About this exercise:
Please transcribe exactly, and only, the lines of the data below between the line holding "def State.conditionPassed (s" and the line holding "decode, the enable", inclusive.

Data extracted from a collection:
★ ★ ★ ★

-- ==== Sys2Proof/Machine/Flags.lean ====
section
/-! DEFINITION. VZIP computes no flag (R83). What the flags, the control registers and the mode decide is whether it
runs: the three guards of the operation, in their order (R90 to R95). -/

namespace Sys2Proof.Machine

/-- `cond_passed(k)` (R90): the listed result of step k, `true` past the list's end. Log 8. -/
def condResult (results : List Bool) (k : Nat) : Bool := results.getD k true

/-- `ConditionPassed()` (R90): true in A32; in T32 the run's result for this step. Logs 8, 29. -/
def State.conditionPassed (s : State) : Bool :=
  match s.iset with
  | .A32 => true
  | .T32 => condResult s.params.condPassed s.k

/-- `CheckAdvSIMDEnabled()` (R92): a constant of the run. Log 9. -/
def State.checkAdvSIMDEnabled (s : State) : AdvSimdCheck := s.params.advsimdCheck

/-- The whole execution of an instruction around its operation: the condition check, the UNDEFINED checks of the
decode, the enable check, then the operation and the advance of the pc (R78, R91, R95, R107 lines 6 to 11). -/
def guarded (i : Instr) (operation : State → State) (s : State) : StepOutcome :=
  if s.conditionPassed then
    if i.undef then raiseUndefined i s
    else
      match s.checkAdvSIMDEnabled with
      | .enabled => .next (operation s).advance
      | .undefined => raiseUndefined i s
      | .hypTrap => raiseHypTrap s
  else if i.undef && s.params.undefWhenCondFails then raiseUndefined i s
  else .next s.advance

end Sys2Proof.Machine
end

★ ★ ★ ★

Answer for this exercise:
def State.conditionPassed (s : State) : Bool :=
  match s.iset with
  | .A32 => true
  | .T32 => condResult s.params.condPassed s.k

/-- `CheckAdvSIMDEnabled()` (R92): a constant of the run. Log 9. -/
def State.checkAdvSIMDEnabled (s : State) : AdvSimdCheck := s.params.advsimdCheck

/-- The whole execution of an instruction around its operation: the condition check, the UNDEFINED checks of the
decode, the enable check, then the operation and the advance of the pc (R78, R91, R95, R107 lines 6 to 11). -/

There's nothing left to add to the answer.